Collected data entries:
-- ==== Sys2Proof/Machine/Phases.lean ====
section
/-!
DEFINITION. Machine/Phases.lean: power, heat, the pair's contacts, phases, cold and warm resets (spec/02_module.md R53 to
R75, spec/03_startup_reset.md R79 to R104, spec/19_mill.md R580, R582).
-/
namespace Sys2Proof.Machine

open Fld

/-- The datapath domains: all but HP, ML and TM. -/
def datapath : List Nat := List.range 26

/-- The datapath domains lose power, and what they held with it (R53, R57). -/
def State.datapathOff (s : State) : State :=
  (datapath.foldl (fun s d => (s.enterReset d false).markPower d false) s).domainsSettled

/-! ## Cold resets, R85, R93 -/

/-- The module right after a cold reset: everything but the flash, the contacts, the time that passes and EPOCH, which
only power-up and releases of QC change, is as `State.reset` has it (R18, R85, spec/15_fabric.md R472). -/
def State.cold (s : State) : State :=
  let r := State.reset
  let g := { GenSt.init with
    slotId := s.gen.slotId, matePresent := s.gen.matePresent, aliveIn := s.gen.aliveIn, perst := s.gen.perst
    perstReset := s.gen.perstReset
    modResetLow := s.gen.modResetLow, goodAt := s.gen.goodAt }
  let s' := { r with
    pending := s.pending, now := s.now, freeCtr := s.freeCtr, out := s.out, gen := g
    fab := { r.fab with epoch := s.fab.epoch }, mil := MilSt.init s.mil.flash }
  if s.alertLow then s'.emit (.alert false) else s'

/-- A cold start: BOOT with what ended in GEN_RESET_CAUSE (R104), in the Mill's log as a RESET entry, and the phase it
came from. -/
def State.coldStart (s : State) (cause : Field) : State :=
  let old := s.gen.phase
  let thermal := s.gen.tripped
  let s := (s.cold.set cause ix0 1).set GEN_RESET_CAUSE_PREV_THERMAL ix0 (ofBool thermal)
  let s := s.logReset 0
  if old = .boot then s
  else (s.stageLog 2 0 (old.code + Phase.boot.code * 2 ^ 8) 0).raise GEN_INT_STATUS_PHASE_CHG

/-- MOD_RESET: MOD_RESET_N has been low for 10 µs: all 29 domains are in reset (R85). -/
def modReset (s : State) : State :=
  if s.gen.power != .up || s.gen.modResetLow then s
  else
    let old := s.gen
    let s := s.cold
    { s with gen := { s.gen with
      modResetLow := true, inReset := 0x1FFFFFFF, ready := 0, tripped := old.tripped } }

/-- MOD_RESET_RELEASE: the module starts in BOOT, and MOD_RESET is set (R85, R104). After a power-fail it starts again
only at the next power-good (R58). -/
def modResetRelease (s : State) : State :=
  if !s.gen.modResetLow then s
  else if s.gen.power != .up then { s with gen := { s.gen with modResetLow := false } }
  else ({ s with gen := { s.gen with modResetLow := false } }).coldStart GEN_RESET_CAUSE_MOD_RESET

/-- A keyed write of GEN_RESET_CTRL without its key is discarded (R103). -/
def resetKey : BitVec 16 := 0x5A3C

/-- COLD: a write of GEN_RESET_CTRL.COLD (R85, R103, R104). Once power-fail is declared the sequence of R57 goes on to
its end (R58). -/
def cold (req : Req) (key : BitVec 16) (s : State) : State :=
  if !s.mayReset req || s.gen.power != .up then s
  else if key != resetKey then s.violation .gen 0
  else s.coldStart GEN_RESET_CAUSE_SW_COLD

/-! ## Power, R54 to R58, R65 -/

/-- POWER_GOOD: SLOT_ID is sampled, regulator sequencing starts, EPOCH takes a random value (R54, R65,
spec/15_fabric.md R472). -/
def powerGood (slotId : BitVec 6) (s : State) : State :=
  if s.gen.power != .absent then s
  else
    let e := s.free
    let s := s.used
    let s := { s with gen := { s.gen with
      slotId := slotId, goodAt := s.now, modResetLow := false, perstReset := false, tripped := false } }
    let s := s.cold
    { s with
      fab := { s.fab with epoch := e.setWidth 8 }
      gen := { s.gen with power := .sequencing, phase := .off, powered := 0, inReset := 0x1FFFFFFF, ready := 0,
                          auxOn := false } }

/-- REGULATORS_SEQUENCED: HP, ML and TM run, AUX_3V3 is there, PHASE is BOOT (R81, R83, R104). -/
def regulatorsSequenced (s : State) : State :=
  if s.gen.power != .sequencing then s else s.coldStart GEN_RESET_CAUSE_POWER_ON

/-- POWER_FAIL, declared at any time after power-good: ALIVE_OUT_N is released, transmitters are idle, the datapath
domains are powered down; HP, ML and TM, where they run yet, are held up (R55, R57, R81, R93). -/
def powerFail (overvoltage : Bool) (s : State) : State :=
  if s.gen.power != .up && s.gen.power != .sequencing then s
  else
    let s := (s.enterPhase .off).releaseAlive.datapathOff
    { s with gen := { s.gen with power := .failing, reqBusy := false, warmBusy := false, overvolt := overvoltage } }

/-- LAST_GASP_ENTRY: one program operation from hold-up energy; entries still staged are lost (R57, R582). -/
def lastGaspEntry (vin : BitVec 16) (s : State) : State :=
  if s.gen.power != .failing || !s.domUp domML then s
  else
    let sec := (s.now - s.gen.goodAt) / 5000000000
    let e := s.mkEntry 7 0 (vin.toNat + ofBool s.gen.overvolt * 2 ^ 16) (sec % 2 ^ 32 + i16 s.mil.tempMax * 2 ^ 32)
    ((s.mill fun m => { m with staged := [] }).flashEntry { e with holdUp := true }).alertClass 4

/-- RAILS_OFF: every rail and AUX_3V3 is off; nothing survives but the flash (R57, R58). -/
def railsOff (s : State) : State :=
  if s.gen.power != .failing then s
  else
    let s := s.cold
    { s with gen := { s.gen with
      power := .absent, phase := .off, powered := 0, inReset := 0x1FFFFFFF, ready := 0, auxOn := false, slotId := 0 } }

/-! ## Heat, R53 -/

/-- A trip isolates the module, or names itself the cause of the isolation there is (R53, R81). -/
def State.tripIsolate (s : State) : State :=
  if s.gen.phase == .isolate then { s with gen := { s.gen with isoCause := 1 } } else s.enterIsolate 1

/-- A tripped module in ISOLATE has its datapath cut off (R53). -/
def State.tripCut (s : State) : State :=
  if s.gen.phase != .isolate then s
  else ({ s with gen := { s.gen with tripped := true } }).datapathOff

/-- THERMAL_TRIP: the hardware comparator finds a die or DRAM point at its trip threshold: a thermal-trip entry,
ISOLATE with cause 0x01, and every domain but HP, ML and TM powered down. -/
def thermalTrip (point : Fin 128) (value : Int) (s : State) : State :=
  let p := point.val
  match tripLimit p with
  | none => s
  | some t =>
    if value < t || s.gen.power != .up || s.gen.tripped then s
    else
      let s := if s.mil.ready then s.sampleTemp p value else s
      let s := s.stageLog 4 0 (thermalArg p value 3) 0
      s.tripIsolate.tripCut

/-! ## The ALIVE watchdog and the pair's contacts, R63, R75 -/

/-- Twice the 8 µs between strobes: strobes that are so far apart have one missing between them (R63). -/
def strobeGap : Nat := 80000

/-- HEARTBEAT_STROBE: after 8 consecutive strobes the watchdog drives ALIVE_OUT_N low, never in ISOLATE (R63, R80). A
strobe that follows a missed one is the first of a new run. -/
def heartbeatStrobe (s : State) : State :=
  if !s.gen.hbOn || !s.domUp domQC then s
  else
    let n := if strobeGap ≤ s.now - s.gen.hbLast then 1 else s.gen.hbCount + 1
    let on := s.gen.aliveOut || (8 ≤ n && s.gen.phase != .isolate)
    { s with gen := { s.gen with hbCount := min n 8, hbLast := s.now, aliveOut := on } }

/-- WATCHDOG_STROBES_MISSED: 12 consecutive strobes are missed: ALIVE_OUT_N is released, and with it the member
transmitters (R63, spec/18_protection.md R535). -/
def watchdogStrobesMissed (s : State) : State := s.releaseAlive

/-- MATE_PRESENT_CHANGE: a filtered change of MATE_PRESENT; a mate that has gone loses its locks (R75,
spec/05_rings_mailboxes_locks.md R172). -/
def matePresentChange (s : State) : State :=
  let present := !s.gen.matePresent
  let s := ({ s with gen := { s.gen with matePresent := present } }).raise GEN_INT_STATUS_MATE_PRESENT_CHG
  if present then s else s.autoRelease .mate

/-- ALIVE_IN_CHANGE: a filtered change of ALIVE_IN, one of the signs that the mate lives (R75, spec/18_protection.md
R540). -/
def aliveInChange (s : State) : State :=
  (({ s with gen := { s.gen with aliveIn := !s.gen.aliveIn } }).raise GEN_INT_STATUS_ALIVE_IN_CHG).protJudge

/-! ## BOOT and INIT, R81 to R83 -/

/-- A last-gasp entry newer than the latest RESET entry of the log (spec/19_mill.md R582). -/
def FlashSt.gasped (f : FlashSt) : Bool :=
  match (f.log.filter fun e => e.2.kind == 7 || e.2.kind == 3).getLast? with
  | some e => e.2.kind == 7
  | none => false

/-- A thermal-trip entry newer than the latest RESET entry of the log (R104). -/
def FlashSt.trippedBefore (f : FlashSt) : Bool :=
  match (f.log.filter fun e => e.2.kind == 3 || (e.2.kind == 4 && bitsOf e.2.arg0 32 2 = 3)).getLast? with
  | some e => e.2.kind == 4
  | none => false

/-- Every datapath domain is powered and, but for those that HOLD keeps in reset, released (R79, R83). -/
def State.datapathOn (s : State) : State :=
  datapath.foldl (fun s d => if s.held d then s.markPower d true else s.leaveReset d) s

/-- IMAGE_VERIFY: the boot ROM verifies both slots and starts the preferred one that is good, or the other, and the
module enters INIT; with neither it stays in BOOT with BOOT_FAIL until the next cold reset (R81, R82, spec/19_mill.md
R588, R590). The RESET entry of this start is still in the staging buffer when the log is read. -/
def imageVerify (goodA goodB : Bool) (s : State) : State :=
  if s.gen.phase != .boot || s.gen.bootFail || !s.mil.bootRom || !s.domUp domML then s
  else
    let f := s.mil.flash
    let f := { f with slotA := { f.slotA with valid := f.slotA.valid && goodA },
                      slotB := { f.slotB with valid := f.slotB.valid && goodB } }
    let s := s.mill fun m => { m with flash := f }
    let slot := if (f.slot f.bootPref).valid then f.bootPref else !f.bootPref
    if !(f.slot slot).valid then
      ({ s with gen := { s.gen with bootFail := true } }).stageLog 6 0 (fwArg f.bootPref 0 0) 0
    else
      let s := if f.gasped then s.set GEN_RESET_CAUSE_PREV_POWER_FAIL ix0 1 else s
      let s := if f.trippedBefore && s.flag GEN_RESET_CAUSE_POWER_ON ix0 then s.set GEN_RESET_CAUSE_PREV_THERMAL ix0 1 else s
      let s := s.mill fun m => { m with ready := true, bootRom := false, running := slot }
      let s := { s with gen := { s.gen with image := slot, bootFail := false } }
      (s.datapathOn.enterPhase .init).domainsSettled

/-- The datapath is READY but for domains that HOLD keeps in reset, and the couch link is UP. -/
def State.datapathReady (s : State) : Bool :=
  datapath.all (fun d => s.gen.ready.getLsbD d) && s.couch.st == .up

/-- INIT_COMPLETE: all datapath domains are READY and DRAM is trained: PHASE is TEST, unless RUN was refused, when the
module stays in INIT (R81, spec/13_memory.md R398). Channels that leave self-refresh are retrained (spec/13_memory.md
R407), which `fails` tells of those that fail. -/
def initComplete (fails : BitVec 144) (s : State) : State :=
  if s.gen.phase != .init || s.gen.warmBusy || !s.datapathReady then s
  else
    let s := s.leaveSelfRefresh fails
    let s := if s.gen.retain || s.flag DDC_CTRL_RUN ix0 then s else s.partitionDram
    if !s.gen.retain && !s.flag DDC_CTRL_RUN ix0 then s
    else ({ s with gen := { s.gen with retain := false } }).enterPhase .test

Work task: Your answer should consist of every line from the entries that holds "match".

Your response:
  match tripLimit p with
  match (f.log.filter fun e => e.2.kind == 7 || e.2.kind == 3).getLast? with
  match (f.log.filter fun e => e.2.kind == 3 || (e.2.kind == 4 && bitsOf e.2.arg0 32 2 = 3)).getLast? with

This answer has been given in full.